The Paul Nuttall campaign has demonstrated again why UKIP haven’t been able to achieve breakthrough despite their popularity amongst certain portions of the population. They like to blame it on the First Past the Post system, which admittedly isn’t a help to them, but that’s cop out: UKIP are just really, really bad at campaigning. And before you point to the EU referendum, that was won in spite of UKIP, and was much more down to the genius of the Elliot/Cummings nexus.
I’ve seen UKIP’s awful campaigning style first hand. Canvassers knocking on doors that aren’t even in the relevant constituency, for instance. The Nuttall address fiasco is another such example – any party could have organised that better, any party, and I include on that list showers such as the BNP and the SWP. It was classic UKIP: it’s like no one in their HQ has ever bothered to just sit down and figure out what the basic electoral rules are.
By all rights, UKIP should win in Stoke – but their basic incompetence as a party may deny them this in the end. As a result, the Labour Party may hold the seat, but that would be down to luck and nothing else. As in, Labour are very lucky that the main party that is ideologically poised to displace them in their last remaining heartlands are so frighteningly badly organised they cannot expose Labour’s frailty. If UKIP were even half as organised as the SNP, they would not only take Stoke Central at a canter but would take at least 50 seats off of Labour in the north and the Midlands.

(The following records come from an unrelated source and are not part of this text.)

-- ==== Sys2Proof/Word.lean ====
section
/-! DEFINITION. The fixed widths of the block's values (spec/00_scope.md R9, spec/30_encoding.md R70, R72). -/

namespace Sys2Proof

/-- An 8-bit register of the Display Buffer, or the host's write data (`BUF_WIDTH`, `HWDATA_WIDTH` of R9). -/
abbrev Byte := BitVec 8

/-- The host's read data and the Millisecond Counter (`HRDATA_WIDTH`, `MS_WIDTH` of R9). -/
abbrev Word32 := BitVec 32

/-- A 4-bit host register address (`HADDR_WIDTH` of R9). -/
abbrev HAddr := BitVec 4

/-- A 16-bit stimulus word, the encoding of one step (R72). -/
abbrev StimWord := BitVec 16

/-- A digit position, 0 = most significant, 3 = least significant (R8 `NDIG`, R18). -/
abbrev DigitIx := Fin 4

end Sys2Proof
end

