-- ==== Sys2Proof/Laws/PerInstr.lean ====
section
/-! SUPPORT. Statements made instruction by instruction, one lemma per constructor: every well-formed operation's word
matches the mask and pattern of its own row (spec/30_encoding.md R74). -/

namespace Sys2Proof

/-- A mask of a WR row ignores the data bits, so only the address decides (R74). -/
theorem encodeWrite_masked (a : HAddr) (d : Byte) :
    encodeWrite a d &&& 0xFC00 = encodeWrite a 0 &&& 0xFC00 ∧
      encodeWrite a d &&& 0xFF00 = encodeWrite a 0 &&& 0xFF00 := by
  constructor <;>
    · refine BitVec.eq_of_getLsbD_eq fun k hk => ?_
      simp only [encodeWrite, BitVec.getLsbD_and, BitVec.getLsbD_append]
      interval_cases k <;> simp

end Sys2Proof

namespace Sys2Proof.Laws.EncodesItsRow

/-- The word of a well-formed operation is of the operation's row of the table. -/
def Statement (i : Instr) : Prop := i.wf = true → i.row.covers (encode i) = true

theorem rdDigit (i : DigitIx) : Statement (.rdDigit i) := by revert i; unfold Statement; decide
theorem rdInten (i : DigitIx) : Statement (.rdInten i) := by revert i; unfold Statement; decide
theorem rdDp : Statement .rdDp := by unfold Statement; decide
theorem rdMs : Statement .rdMs := by unfold Statement; decide
theorem rdRdy : Statement .rdRdy := by unfold Statement; decide
theorem rdRsvdB : Statement .rdRsvdB := by unfold Statement; decide
theorem rdRsvd (a : HAddr) : Statement (.rdRsvd a) := by revert a; unfold Statement; decide

theorem wrDigit (i : DigitIx) (d : Byte) : Statement (.wrDigit i d) := by
  intro h
  clear h
  show (encodeWrite (digitAddr i) d &&& 0xFC00 == (0x4000 : StimWord)) = true
  rw [(encodeWrite_masked _ d).1]
  revert i; decide

theorem wrInten (i : DigitIx) (d : Byte) : Statement (.wrInten i d) := by
  intro h
  clear h
  show (encodeWrite (intenAddr i) d &&& 0xFC00 == (0x4400 : StimWord)) = true
  rw [(encodeWrite_masked _ d).1]
  revert i; decide

theorem wrDp (d : Byte) : Statement (.wrDp d) := by
  intro _
  show (encodeWrite dpAddr d &&& 0xFF00 == (0x4800 : StimWord)) = true
  rw [(encodeWrite_masked _ d).2]
  decide

theorem clrMs (x : Byte) : Statement (.clrMs x) := by
  intro _
  show (encodeWrite msAddr x &&& 0xFF00 == (0x4900 : StimWord)) = true
  rw [(encodeWrite_masked _ x).2]
  decide

theorem clrRdy (x : Byte) : Statement (.clrRdy x) := by
  intro _
  show (encodeWrite readyAddr x &&& 0xFF00 == (0x4A00 : StimWord)) = true
  rw [(encodeWrite_masked _ x).2]
  decide

theorem wrRsvdB (x : Byte) : Statement (.wrRsvdB x) := by
  intro _
  show (encodeWrite rsvdBAddr x &&& 0xFF00 == (0x4B00 : StimWord)) = true
  rw [(encodeWrite_masked _ x).2]
  decide

theorem wrRsvd (a : HAddr) (x : Byte) : Statement (.wrRsvd a x) := by
  intro h
  show (encodeWrite a x &&& 0xFC00 == (0x4C00 : StimWord)) = true
  rw [(encodeWrite_masked _ x).1]
  have h' : rsvdHighAddr a = true := h
  clear h
  revert a; decide

theorem reset : Statement .reset := by unfold Statement; decide
theorem tickMux : Statement .tickMux := by unfold Statement; decide
theorem tickMs : Statement .tickMs := by unfold Statement; decide
theorem edge : Statement .edge := by unfold Statement; decide

end Sys2Proof.Laws.EncodesItsRow
end

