-- ==== Sys2Proof/Tests/Slice0.lean ====
section
/-! SUPPORT. The model's own tests. Expected results are the spec's own examples and vectors (spec/95_test_vectors.md V1 to
V36, P1 to P5; the examples of the rules), read from the spec or worked by hand from a rule's pseudocode. The last part
shows, for each statement with hypotheses, a concrete state and operands that meet them. -/

namespace Sys2Proof.Tests

open Sys2Proof Sys2Proof.Machine

/-! ### WellFormed: an ill-formed term for each check (R75) -/

theorem test_wf_refuses_rd_rsvd_9 : (Instr.rdRsvd 0x9).wf = false := by decide
theorem test_wf_refuses_rd_rsvd_B : (Instr.rdRsvd 0xB).wf = false := by decide
theorem test_wf_refuses_wr_rsvd_0 : (Instr.wrRsvd 0x0 0x55).wf = false := by decide
theorem test_wf_takes_wr_rsvd_C : (Instr.wrRsvd 0xC 0x55).wf = true := by decide

/-! ### Decoding: words written out from R74's patterns (V30) -/

theorem test_decode_rd_digit : decode 0b0000001100000000 = .ok (.rdDigit 3) := by decide
theorem test_decode_rd_inten : decode 0b0000011100000000 = .ok (.rdInten 3) := by decide
theorem test_decode_rd_dp : decode 0b0000100000000000 = .ok .rdDp := by decide
theorem test_decode_rd_ms : decode 0b0000100100000000 = .ok .rdMs := by decide
theorem test_decode_rd_rdy : decode 0b0000101000000000 = .ok .rdRdy := by decide
theorem test_decode_rd_rsvd_B : decode 0b0000101100000000 = .ok .rdRsvdB := by decide
theorem test_decode_rd_rsvd_F : decode 0b0000111100000000 = .ok (.rdRsvd 0xF) := by decide
theorem test_decode_wr_digit : decode 0b0100001100000111 = .ok (.wrDigit 3 7) := by decide
theorem test_decode_wr_inten : decode 0b0100011101100100 = .ok (.wrInten 3 100) := by decide
theorem test_decode_wr_dp : decode 0b0100100000000100 = .ok (.wrDp 4) := by decide
theorem test_decode_clr_ms : decode 0b0100100111111111 = .ok (.clrMs 0xFF) := by decide
theorem test_decode_clr_rdy : decode 0b0100101001011010 = .ok (.clrRdy 0x5A) := by decide
theorem test_decode_wr_rsvd_B : decode 0b0100101101010101 = .ok (.wrRsvdB 0x55) := by decide
theorem test_decode_wr_rsvd_F : decode 0b0100111110101010 = .ok (.wrRsvd 0xF 0xAA) := by decide
theorem test_decode_reset : decode 0b1000000000000000 = .ok .reset := by decide
theorem test_decode_tick_mux : decode 0b1000000100000000 = .ok .tickMux := by decide
theorem test_decode_tick_ms : decode 0b1000001000000000 = .ok .tickMs := by decide
theorem test_decode_edge : decode 0b1000001100000000 = .ok .edge := by decide

/-! ### Words that are no stimulus (V31) -/

theorem test_reject_kind_3 : decode 0xFFFF = .error .reservedKind := by decide
theorem test_reject_zero_field : decode 0xA100 = .error .zeroFieldSet := by decide
theorem test_reject_read_with_data : decode 0x0001 = .error .readWithData := by decide
theorem test_reject_event_with_data : decode 0x8001 = .error .eventWithData := by decide
theorem test_reject_event_15 : decode 0x8F00 = .error .reservedEvent := by decide
theorem test_table_word : decodeTableWord 16 0x4307 = some (.wrDigit 3 7) := by decide

/-! ### One step each -/

/-- The state after an operation that answers a next state. -/
def after (i : Instr) (s : State) : State :=
  match exec i s with
  | .next t => t
  | .fault _ => s
  | .refused _ => s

As it is, I still think UKIP will win the seat – but it’s flip of a coin type stuff. Their potential vote is so huge here that only a very badly organised get out the vote campaign will stop them from doing so. As I have already said, this is UKIP we’re talking about here, so they very well may blow this one.
George Simkin says
Both UKIP and Labour are doing so badly in National and Local elections that it’s like the unstoppable force and immovable object. How can either of them win when they’re both doing so badly.